OpenAI released ChatGPT! Hands-on debug code!

Hello friends, I am rumor.

It’s been a long time since I saw OpenAI’s official website [1] , but today I felt a call from somewhere, wondering when GPT4 would be released, and opened it inexplicably, and it was expected:

d955d740b2a035bebcd8e74725b90ce2.jpeg

Trial: https://chat.openai.com/

It extends its grasp to dialogue again! Let's take a look at the official case:

Help people debug code and conduct multiple rounds of inquiries:

d38ad5a6b7358d950df15e4690fddd52.jpeg

A dangerous question was identified and declined to answer, but the user gave a better response after explaining the intent:

015d088c676da3df29e7c5176886c8bf.jpeg

Execute the command, even after changing it many times without getting angry:

f738e6fc0d3dad0d203ccc1954c21af1.jpeg

There is also a case that refers to resolution too long and will not be released. OpenAI also compared InstructGPT at the end. It can be seen that InstructGPT just executes instructions coldly, while ChatGPT is more warm.

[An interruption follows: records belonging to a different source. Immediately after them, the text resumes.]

/-- Whether the entry at HEAD comes poisoned as firmware reads it, and the state after the read. -/
def fetchEntry (s : State) (p : Nat) : Bool × State :=
  let (_, bad, s) := fwFetch s (cmdEntryPa s p) 256
  (bad, s)

/-- Whether firmware takes a command of a partition: one is pending, it is the partition's turn (R373), and its control core does not
stop (R399). -/
def cmdReady (s : State) (p : Nat) : Bool := !firmwareBusy s && nextTurn s == some (p, none)

/-- The journal's number of a command (R400). -/
def cmdSubject (s : State) (p : Nat) : Nat := p * 2 ^ 32 + (getPart s p).cmdHead

/-- Completion: W28 to W31, performed at HOST scope; then HEAD and the message (R414, R420). -/
def cmdComplete (s : State) (p result detail : Nat) : State :=
  let s := journalDone s 0 7 (cmdSubject s p)
  let s := modPart s p fun x => { x with cmdCompleted := x.cmdCompleted + 1, destroyWait := none }
  fwDo s 0 [.write (cmdEntryPa s p + 224) (leBytes 8 (result <<< 56 + detail % 2 ^ 32) ++ leBytes 8 (now s) ++ zeros 16), .head p]

/-- Bits of W1 to W6 that an OP uses. -/
def cmdMask (op : Nat) : List Nat :=
  let ctx := 0xFFF
  let all := 2 ^ 64 - 1
  match op with
  | 1 => [0xFFFFFFFF1FFF, all, 0xFFFFFFFF, 0xFFFFFFFF, all, 0xC0000000]
  | 2 => [ctx, all, 0, 0, 0, 0]
  | 3 => [ctx, 0, 0, 0, 0, 0]
  | 4 => [ctx, all, all, 0x3FFFFFFFFF, 0, 0]
  | 5 => [ctx, all, 0, 0x1FFFFFFFF, 0, 0]
  | 6 => [ctx, all, 0, 0xF9E0000000000000, 0, 0]
  | _ => [0, 0, 0, 0, 0, 0]

/-- Whether the fields an OP does not use are 0 (R6). -/
def cmdFieldsOk (s : State) (p op : Nat) : Bool :=
  cmdWord s p 0 % 2 ^ 56 == 0 &&
  ((cmdMask op).zipIdx.all fun e => cmdWord s p (e.2 + 1) &&& (2 ^ 64 - 1 - e.1) == 0) &&
  (List.range 21).all fun i => cmdWord s p (i + 7) == 0

/-- How a command ends: with a result and a detail, or later. -/
inductive CmdEnd where
  | done (s : State) (result detail : Nat)
  | wait (s : State)
  deriving DecidableEq, Repr

/-- Takes the command at HEAD of a partition's ring if its turn has come and its OP is `op`: one that reads poisoned, or with a field that
must be 0, ends BAD_ARG (R420). Doorbells that waited for it follow (R418). -/
def runCommand (op part : Nat) (body : State → CmdEnd) (s : State) : Outcome State Fault Refusal :=
  if !cmdReady s part then .next s
  else if !(fetchEntry s part).1 && cmdWord s part 0 / 2 ^ 56 != op then .next s
  else
    let (bad, s) := fetchEntry s part
    let s := journal (takeTurn s part) 0 7 (cmdSubject s part) false
    if bad then .next (pumpBells (cmdComplete s part crBadArg 0))
    else if !cmdFieldsOk s part op then .next (pumpBells (cmdComplete s part crBadArg 0))
    else match body s with
      | .done s result detail => .next (pumpBells (cmdComplete s part result detail))
      | .wait s => .next (pumpBells s)

/-- The context that a command names. -/
def cmdCtx (s : State) (p : Nat) : Nat := cmdWord s p 1 % 4096

/-- Whether a context index lies in a partition's range. -/
def ctxInRange (s : State) (p n : Nat) : Bool :=
  let e := partEntry s p
  decide (e.ctxFirst ≤ n) && decide (n < e.ctxFirst + e.ctxCount)

/-- A command on a context of the partition's range; NO_WINDOW for one outside. -/
def onCtx (s : State) (p : Nat) (f : Nat → CmdEnd) : CmdEnd :=
  let n := cmdCtx s p
  if ctxInRange s p n then f n else .done s crNoWindow 0

def execCmdNop (part : Nat) (s : State) : Outcome State Fault Refusal :=
  runCommand 0 part (fun s => .done s crOk 0) s

/-- RESERVED_COMMAND: an entry with a reserved OP completes BAD_ARG (R420, Table 17.9). -/
def execReservedCommand (part : Nat) (s : State) : Outcome State Fault Refusal :=
  let op := cmdWord s part 0 / 2 ^ 56
  if op ≤ 6 then .next s
  else runCommand op part (fun s => .done s crBadArg 0) s

/-! ### CREATE, RUN, DESTROY -/

/-- Whether a save area passes R358. -/
def saveAreaOk (s : State) (p pa grains : Nat) : Bool :=
  pa % 256 == 0 && decide (256 ≤ grains) && decide (pa + 256 * grains ≤ tier2End) && inWindows s p pa (256 * grains)

/-- Whether CREATE of context `n` is accepted (R358). -/
def createOk (s : State) (p n : Nat) (priv : Bool) (colgroup pa grains : Nat) : Bool :=
  let st := (getCtx s n).state
  (st == ctxFree || st == ctxEnded) && !((getPart s p).teardown.any fun e => e.1 == n) &&
  (!priv || (partEntry s p).privOk) && (colgroup == 0 || !(s.ctxs.any fun e => ctxActive e.2 && e.2.colgroup == colgroup)) &&
  saveAreaOk s p pa grains

/-- The context that an accepted CREATE makes; its pass, its SHADOW_CTL and its EP_MASK stay (Table 16.10). -/
def createdCtx (x : Ctx) (p : Nat) (priv : Bool) (colgroup share pa grains numCtl seed role : Nat) : Ctx :=
  { Ctx.reset with
    state := ctxCreated, part := p, priv := priv, colgroup := colgroup, share := share, shareNow := share, savePa := pa,
    saveGrains := grains, pass := x.pass
    num := { x.num with
      s5emuReg := bit numCtl 31, s5emu := bit numCtl 31, seedReg := w64 seed, seed := w64 seed, shSampled := 0, shSkipped := 0,
      shBins := [] }
    dst := { x.dst with roleReg := role, role := role, packets := 0, words := 0, poisoned := 0, truncated := 0, waitTicks := 0 } }

/-- The energy of a context index that is created again moves on (R370). -/
def retireEnergy (s : State) (n : Nat) : State :=
  let paid := (getCtx s n).acct.energyMj
  modClk s fun c => { c with
    retiredMj := c.retiredMj + paid
    overheadOwed := c.overheadOwed + ((tget 0 c.owedUj n : Nat) : Int) - 1000 * (paid : Int)
    owedUj := tdel c.owedUj n }

def refuseCreate (s : State) (p result : Nat) : CmdEnd :=
  .done (modPart s p fun x => { x with createRefused := true }) result 0

/-- Whether a CREATE stands at HEAD of the ring of a partition that is disabled or resetting: firmware takes no command of such a
partition, and the CREATE is refused where it stands (R358, R375; log 148). -/
def createBarred (s : State) (p : Nat) : Bool :=
  hostUp s && (s.pwr.service == 1 || s.pwr.service == 2) && (!partEnabled s p || (getPart s p).resetting) &&
  decide (0 < cmdWaiting (getPart s p)) && (getPart s p).cmdBase != 0 && !(fetchEntry s p).1 && cmdWord s p 0 / 2 ^ 56 == 1

def execCreate (part : Nat) (s : State) : Outcome State Fault Refusal :=
  if createBarred s part then .next (modPart (fetchEntry s part).2 part fun x => { x with createRefused := true }) else
  runCommand 1 part (fun s =>
    let w1 := cmdWord s part 1
    let n := w1 % 4096
    let priv := bit w1 12
    let colgroup := bits w1 47 32
    let pa := cmdWord s part 2
    let grains := cmdWord s part 3
    let role := bits (cmdWord s part 6) 31 30
    let numCtl := cmdWord s part 4
    if role = 3 || numCtl % 2 ^ 31 != 0 then .done s crBadArg 0
    else if !ctxInRange s part n then refuseCreate s part crNoWindow
    else if !createOk s part n priv colgroup pa grains then refuseCreate s part crRefused
    else
      let s := retireEnergy s n
      let s := modCtx s n fun x =>
        createdCtx x part priv colgroup (bits w1 31 16) pa grains numCtl (cmdWord s part 5) role
      let p := startPass s n
      .done (recomputeEnt (modCtx s n fun x => { x with pass := p })) crOk 0) s

/-- RUN (R357): the control thread starts at A, its registers 0. A must be a word address of the context's space. -/
def execRun (part : Nat) (s : State) : Outcome State Fault Refusal :=
  runCommand 2 part (fun s =>
    let a := cmdWord s part 2
    if a % 8 != 0 || 2 ^ 48 ≤ a then .done s crBadArg 0
    else onCtx s part fun n =>
      if (getCtx s n).state != ctxCreated then .done s crRefused 0
      else .done (modCtx s n fun x =>
        { x with state := ctxLive, ctl := { Control.reset with codeVa := a, thr := { Thread.reset with st := .runnable } } })
        crOk 0) s

/-- DESTROY (R360, R361): completes when the context is ENDED. -/
def execDestroy (part : Nat) (s : State) : Outcome State Fault Refusal :=
  runCommand 3 part (fun s => onCtx s part fun n =>
    let st := (getCtx s n).state
    if st = ctxFree then .done s crRefused 0
    else if st = ctxEnded then .done s crOk 0
    else
      let s := beginTeardown s n (some 0xF0)
      if (getCtx s n).state = ctxEnded then .done s crOk 0
      else .wait (modPart s part fun x => { x with destroyWait := some n })) s

/-! ### MAP, UNMAP, POST -/

/-- Bytes of a page of a MAP or UNMAP. -/
def mapPage (c : Nat) : Nat := if bit c 32 then 2 ^ 30 else pageBytes

/-- What page `i` of a MAP fails with (R420): no window governs tier 3 (R356). -/
def mapPageFault (s : State) (p n a b c i : Nat) : Option Nat :=
  let x := getCtx s n
  let sz := mapPage c
  let pa := b + i * sz
  let va := a + i * sz
  let hinted := hintedPa s.mem.hintGroups pa
  let hint := bit c 34
  if 2 ^ 48 < va + sz then some crBadArg
  else if tierOf pa != 3 && !inWindows s p pa sz then some crNoWindow
  else if hint && !(hinted && hintGroupOf s.mem.hintGroups pa == bits c 37 35) then some crBadArg
  else if hinted && !x.priv then some crNoPriv
  else if hinted && !hint then some crBadArg
  else if x.maps.any fun m => overlap va sz m.va m.bytes then some crRefused
  else none

/-- The first page of a MAP that fails, with its result. -/
def mapFault (s : State) (p n a b c : Nat) : Option (Nat × Nat) :=
  (List.range (c % 2 ^ 32)).findSome? fun i => (mapPageFault s p n a b c i).map fun r => (r, i)

def execMap (part : Nat) (s : State) : Outcome State Fault Refusal :=
  runCommand 4 part (fun s =>
    let a := cmdWord s part 2
    let b := cmdWord s part 3
    let c := cmdWord s part 4
    let sz := mapPage c
    if a % sz != 0 || 2 ^ 48 ≤ a || b % sz != 0 || 2 ^ 48 ≤ b || (!bit c 34 && bits c 37 35 != 0) then .done s crBadArg 0
    else onCtx s part fun n =>
      if !ctxActive (getCtx s n) then .done s crRefused 0
      else match mapFault s part n a b c with
        | some (r, i) => .done s r i
        | none =>
          if c % 2 ^ 32 = 0 then .done s crOk 0
          else
            let m : Mapping := { va := a, pa := b, bytes := c % 2 ^ 32 * sz, write := bit c 33, model := false }
            .done (modCtx s n fun x => { x with maps := x.maps ++ [m] }) crOk 0) s

/-- What is left of a mapped run outside a range of virtual addresses. -/
def mapOutside (lo hi : Nat) (m : Mapping) : List Mapping :=
  let e := m.va + m.bytes
  (if m.va < lo then [{ m with bytes := min e lo - m.va }] else []) ++
  (if hi < e then [{ m with va := max hi m.va, pa := m.pa + (max hi m.va - m.va), bytes := e - max hi m.va }] else [])

def execUnmap (part : Nat) (s : State) : Outcome State Fault Refusal :=
  runCommand 5 part (fun s =>
    let a := cmdWord s part 2
    let c := cmdWord s part 4
    let sz := mapPage c
    if a % sz != 0 || 2 ^ 48 ≤ a then .done s crBadArg 0
    else onCtx s part fun n =>
      if !ctxActive (getCtx s n) then .done s crRefused 0
      else .done (modCtx s n fun x => { x with maps := x.maps.flatMap (mapOutside a (a + c % 2 ^ 32 * sz)) }) crOk 0) s

/-- SOURCE of a host contribution: after every core's (R421). -/
def postSource : Nat := 0x400

def execPost (part : Nat) (s : State) : Outcome State Fault Refusal :=
  runCommand 6 part (fun s =>
    let c := cmdWord s part 4
    let kind := bits c 63 60
    if kind = 0 || 7 < kind then .done s crBadArg 0
    else onCtx s part fun n =>
      if !ctxActive (getCtx s n) then .done s crRefused 0
      else
        let k : Contribution :=
          { source := postSource, kind := kind, round := bits c 59 59, tag := bits c 56 53, poison := false,
            value := w64 (cmdWord s part 2) }
        .done (mailAdd s n k) crOk 0) s

/-! ### Teardown (R360, R362) -/

/-- A DESTROY that waited for a context completes. -/
def endDestroy (s : State) (p n : Nat) : State :=
  if (getPart s p).destroyWait = some n then pumpBells (cmdComplete s p crOk 0) else s

/-- TEARDOWN_COMPLETE (R360): once no request of the context's cores is outstanding, its cores are freed and it is ENDED. -/
def execTeardownComplete (ctx : Nat) (s : State) : Outcome State Fault Refusal :=
  if (getCtx s ctx).state != ctxEnding || coreReqsOut s ctx then .next s
  else .next (coresFreed (endDestroy (endTeardown s ctx) (getCtx s ctx).part ctx))

/-- TEARDOWN_READ (R362, Table 15.5): answers and removes the oldest entry. In recovery the block does not respond (R435). -/
def execTeardownRead (part : Nat) (s : State) : Outcome State Fault Refusal :=
  if !hostUp s || s.pwr.service == 3 then .next s
  else match (getPart s part).teardown with
    | [] => .next (emit s (.regValue 0))
    | (n, r) :: rest =>
      .next (emit (modPart s part fun x => { x with teardown := rest }) (.regValue (2 ^ 31 + r <<< 16 + n)))

/-! ### The quantum boundary (R363 to R366) -/

/-- Passes of contexts and partitions rise by the quantum's core-ticks at the share in force, and the shares as written take
effect. -/
def advancePasses (s : State) : State :=
  let ctxRise (x : Ctx) : Ctx :=
    if x.state = ctxFree then x
    else { x with pass := (x.pass + passRise x.heldQ x.shareNow) % 2 ^ 64, heldQ := 0, shareNow := x.share }
  let partRise (x : Part) : Part :=
    { x with pass := (x.pass + passRise x.heldQ x.shareNow) % 2 ^ 64, heldQ := 0, shareNow := x.share }
  { s with ctxs := tmap (fun _ x => ctxRise x) s.ctxs, parts := tmap (fun _ x => partRise x) s.parts }

/-- Whether SCHED.QUANTUM_US has passed since the last boundary (R365). -/
def quantumOver (s : State) : Bool := decide (s.quantumAt + usTicks * s.quantumUs ≤ now s)

def execQuantumBoundary (s : State) : Outcome State Fault Refusal :=
  if s.recov.fatal || s.pwr.off || s.pwr.inHold || s.pwr.holdAsked || !quantumOver s then .next s
  else
    let s := recomputeEnt (advancePasses { s with quantumAt := now s })
    let s := (ctxsWhere s fun x => x.state == ctxHeld).foldl tryRestore s
    .next (coresFreed s)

From the above examples, we can see that ChatGPT has several obvious advantages compared with the dialogue work of other factories this year:

  1. Based on GPT3.5, there are more training data, I don't know anything else, anyway, there is something about the debug code

  2. Strong multi-round context understanding ability, as can be seen from the examples of referring to resolution and letter writing. If you don’t have a good memory and understanding of historical news, you may start a new topic

  3. more human. At present, most of the models answer directly, and ChatGPT obviously has a "Chat" process with users. For example, when debugging code, it first replies "It's hard to say, give me more information."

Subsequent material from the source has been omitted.